[Start of Attachment]

-- ==== Sys2Proof/Machine/Flags.lean ====
section
/-! DEFINITION. Every flag computation of the instruction set: each gives a result with its flags, from operands and
the flags before. Sums are taken on unbounded integers and reduced when they are written (00_scope.md R13). -/

namespace Sys2Proof.Machine

/-- A result with the flags that go with it. -/
structure Out8 where
  value : Byte
  flags : Flags
  deriving DecidableEq, Repr

/-- A 16-bit result with the flags that go with it. -/
structure Out16 where
  value : Word
  flags : Flags
  deriving DecidableEq, Repr

/-- The low nibble as a number, `v & 0xF`. -/
def nibble (v : Byte) : Nat := v.toNat % 16

/-! ### 8-bit arithmetic and logic (42_alu8.md R251 to R262) -/

/-- `A + v + c` with its flags (R251 with c = 0, R252). -/
def addWith (a v : Byte) (c : Bool) : Out8 :=
  let t := a.toNat + v.toNat + c.toNat
  { value := BitVec.ofNat 8 t,
    flags := { z := decide (t % 256 = 0), n := false,
               h := decide (0xF < nibble a + nibble v + c.toNat), c := decide (0xFF < t) } }

/-- `A - v - c` with its flags (R253 with c = 0, R254). -/
def subWith (a v : Byte) (c : Bool) : Out8 :=
  let r := a - v - BitVec.ofNat 8 c.toNat
  { value := r,
    flags := { z := decide (r = 0), n := true,
               h := decide (nibble a < nibble v + c.toNat), c := decide (a.toNat < v.toNat + c.toNat) } }

/-- A logical result with its flags (R255 to R257): Hf is 1 for AND only. -/
def logic (r : Byte) (h : Bool) : Out8 :=
  { value := r, flags := { z := decide (r = 0), n := false, h := h, c := false } }

/-- The eight two-operand ALU operations in the order of y (30_encoding.md R132). -/
inductive AluOp where
  | add
  | adc
  | sub
  | sbc
  | and
  | xor
  | or
  | cp
  deriving DecidableEq, Repr

/-- An ALU operation on A and v, with the flags before (R251 to R258). CP keeps A. -/
def AluOp.apply (op : AluOp) (a v : Byte) (f : Flags) : Out8 :=
  match op with
  | .add => addWith a v false
  | .adc => addWith a v f.c
  | .sub => subWith a v false
  | .sbc => subWith a v f.c
  | .and => logic (a &&& v) true
  | .xor => logic (a ^^^ v) false
  | .or => logic (a ||| v) false
  | .cp => { value := a, flags := (subWith a v false).flags }

/-- `v + 1` with its flags; Cf unchanged (R259, R261). -/
def inc8 (v : Byte) (f : Flags) : Out8 :=
  let t := v + 1
  { value := t, flags := { f with z := decide (t = 0), n := false, h := decide (nibble t = 0) } }

/-- `v - 1` with its flags; Cf unchanged (R260, R262). -/
def dec8 (v : Byte) (f : Flags) : Out8 :=
  let t := v - 1
  { value := t, flags := { f with z := decide (t = 0), n := true, h := decide (nibble t = 0xF) } }

/-! ### 16-bit arithmetic (43_alu16.md R280, R282) -/

/-- `HL + v` with its flags; Z unchanged (R280). -/
def addHl (hl v : Word) (f : Flags) : Out16 :=
  let t := hl.toNat + v.toNat
  { value := BitVec.ofNat 16 t,
    flags := { f with n := false, h := decide (0xFFF < hl.toNat % 0x1000 + v.toNat % 0x1000),
                      c := decide (0xFFFF < t) } }

/-- `SP + sext(e)` with the carries of the unsigned low-byte sum (R282, 41_load16_stack.md R232). -/
def addSp (sp : Word) (e : Byte) : Out16 :=
  { value := sp + e.signExtend 16,
    flags := { z := false, n := false, h := decide (0xF < sp.toNat % 16 + nibble e),
               c := decide (0xFF < sp.toNat % 256 + e.toNat) } }

/-! ### Rotates and shifts (44_rotate_a.md R290 to R293, 47_cb_shift.md R361 to R368) -/

/-- The eight CB rotates and shifts in the order of y (30_encoding.md R132). -/
inductive RotOp where
  | rlc
  | rrc
  | rl
  | rr
  | sla
  | sra
  | swap
  | srl
  deriving DecidableEq, Repr

/-- The operation of field y (30_encoding.md R132). -/
def RotOp.ofCode (y : Nat) : RotOp :=
  match y with
  | 0 => .rlc
  | 1 => .rrc
  | 2 => .rl
  | 3 => .rr
  | 4 => .sla
  | 5 => .sra
  | 6 => .swap
  | _ => .srl

/-- A bit as the bit k of a byte, else 0. -/
def bitAt (b : Bool) (k : Nat) : Byte := if b then 1#8 <<< k else 0

/-- The rotated or shifted byte, with the carry before (R361 to R368). -/
def RotOp.value (op : RotOp) (v : Byte) (c : Bool) : Byte :=
  match op with
  | .rlc => (v <<< 1) ||| bitAt (v.getLsbD 7) 0
  | .rrc => (v >>> 1) ||| bitAt (v.getLsbD 0) 7
  | .rl => (v <<< 1) ||| bitAt c 0
  | .rr => (v >>> 1) ||| bitAt c 7
  | .sla => v <<< 1
  | .sra => (v >>> 1) ||| (v &&& 0x80)
  | .swap => (v <<< 4) ||| (v >>> 4)
  | .srl => v >>> 1

/-- The bit shifted out; 0 for SWAP (R367). -/
def RotOp.carry (op : RotOp) (v : Byte) : Bool :=
  match op with
  | .rlc => v.getLsbD 7
  | .rrc => v.getLsbD 0
  | .rl => v.getLsbD 7
  | .rr => v.getLsbD 0
  | .sla => v.getLsbD 7
  | .sra => v.getLsbD 0
  | .swap => false
  | .srl => v.getLsbD 0

/-- A CB rotate or shift with its flags (R361 to R368). -/
def RotOp.apply (op : RotOp) (v : Byte) (f : Flags) : Out8 :=
  let w := op.value v f.c
  { value := w, flags := { z := decide (w = 0), n := false, h := false, c := op.carry v } }

/-- A rotate of A: as the CB form, but Z is always 0 (R290 to R293). -/
def RotOp.applyA (op : RotOp) (v : Byte) (f : Flags) : Out8 :=
  { value := op.value v f.c, flags := { z := false, n := false, h := false, c := op.carry v } }

/-- The flags of BIT b on v; Cf unchanged (48_cb_bit.md R380). -/
def bitFlags (v : Byte) (b : Nat) (f : Flags) : Flags := { f with z := !v.getLsbD b, n := false, h := true }

/-! ### DAA (46_misc.md R330) -/

/-- Whether DAA applies its 0x60 correction. -/
def daaHigh (a : Byte) (f : Flags) : Bool := f.c || (!f.n && decide (0x99 < a.toNat))

/-- Whether DAA applies its 0x06 correction. -/
def daaLow (a : Byte) (f : Flags) : Bool := f.h || (!f.n && decide (9 < nibble a))

/-- DAA: the corrections are added after an addition and subtracted after a subtraction; N unchanged. -/
def daa (a : Byte) (f : Flags) : Out8 :=
  let k : Byte := (if daaHigh a f then 0x60 else 0) + (if daaLow a f then 0x06 else 0)
  let r := if f.n then a - k else a + k
  { value := r, flags := { f with z := decide (r = 0), h := false, c := daaHigh a f } }

end Sys2Proof.Machine
end

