-- ==== Sys2Proof/Machine/Load16.lean ====
section
/-! DEFINITION. 16-bit loads and stack operations (41_load16_stack.md R230 to R237). -/

namespace Sys2Proof.Machine

/-- `LD rr,nn` (R230). -/
def loadPair (p : Pair) (nn : Word) (s : State) : Answer := finish 12 (s.setPair p nn)

/-- `PUSH rr` (R234). -/
def pushPair (p : StackPair) (s : State) : Answer := finish 16 (s.push16 (s.getStackPair p))

/-- `POP rr` and `POP AF` (R235, R237). -/
def popPair (p : StackPair) (s : State) : Answer := finish 12 (s.popped.setStackPair p s.popValue)

/-- `LD BC,nn` (R230). -/
def exec_ld_bc_nn (nn : Word) (s : State) : Answer := loadPair .bc nn s

/-- `LD (nn),SP` (R231). -/
def exec_ld_atNn_sp (nn : Word) (s : State) : Answer := finish 20 (s.memWrite16 nn s.sp)

/-- `LD DE,nn` (R230). -/
def exec_ld_de_nn (nn : Word) (s : State) : Answer := loadPair .de nn s

/-- `LD HL,nn` (R230). -/
def exec_ld_hl_nn (nn : Word) (s : State) : Answer := loadPair .hl nn s

/-- `LD SP,nn` (R230). -/
def exec_ld_sp_nn (nn : Word) (s : State) : Answer := loadPair .sp nn s

/-- `POP BC` (R235). -/
def exec_pop_bc (s : State) : Answer := popPair .bc s

/-- `PUSH BC` (R234). -/
def exec_push_bc (s : State) : Answer := pushPair .bc s

/-- `POP DE` (R235). -/
def exec_pop_de (s : State) : Answer := popPair .de s

/-- `PUSH DE` (R234). -/
def exec_push_de (s : State) : Answer := pushPair .de s

/-- `POP HL` (R235). -/
def exec_pop_hl (s : State) : Answer := popPair .hl s

/-- `PUSH HL` (R234). -/
def exec_push_hl (s : State) : Answer := pushPair .hl s

/-- `POP AF` (R237). -/
def exec_pop_af (s : State) : Answer := popPair .af s

/-- `PUSH AF` (R234). -/
def exec_push_af (s : State) : Answer := pushPair .af s

/-- `LD HL,SP+e` (R232). -/
def exec_ld_hl_spE (e : Byte) (s : State) : Answer :=
  finish 12 { s.setHl (addSp s.sp e).value with flags := (addSp s.sp e).flags }

/-- `LD SP,HL` (R233). -/
def exec_ld_sp_hl (s : State) : Answer := finish 8 { s with sp := s.hl }

end Sys2Proof.Machine
end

[End of Attachment]

(Exercise instructions)
Only the lines from the one with "def exec_push_af (s" to the end of the entries above belong in your answer. Retype them exactly.

(Solution to the problem)
def exec_push_af (s : State) : Answer := pushPair .af s

/-- `LD HL,SP+e` (R232). -/
def exec_ld_hl_spE (e : Byte) (s : State) : Answer :=
  finish 12 { s.setHl (addSp s.sp e).value with flags := (addSp s.sp e).flags }

/-- `LD SP,HL` (R233). -/
def exec_ld_sp_hl (s : State) : Answer := finish 8 { s with sp := s.hl }

end Sys2Proof.Machine
end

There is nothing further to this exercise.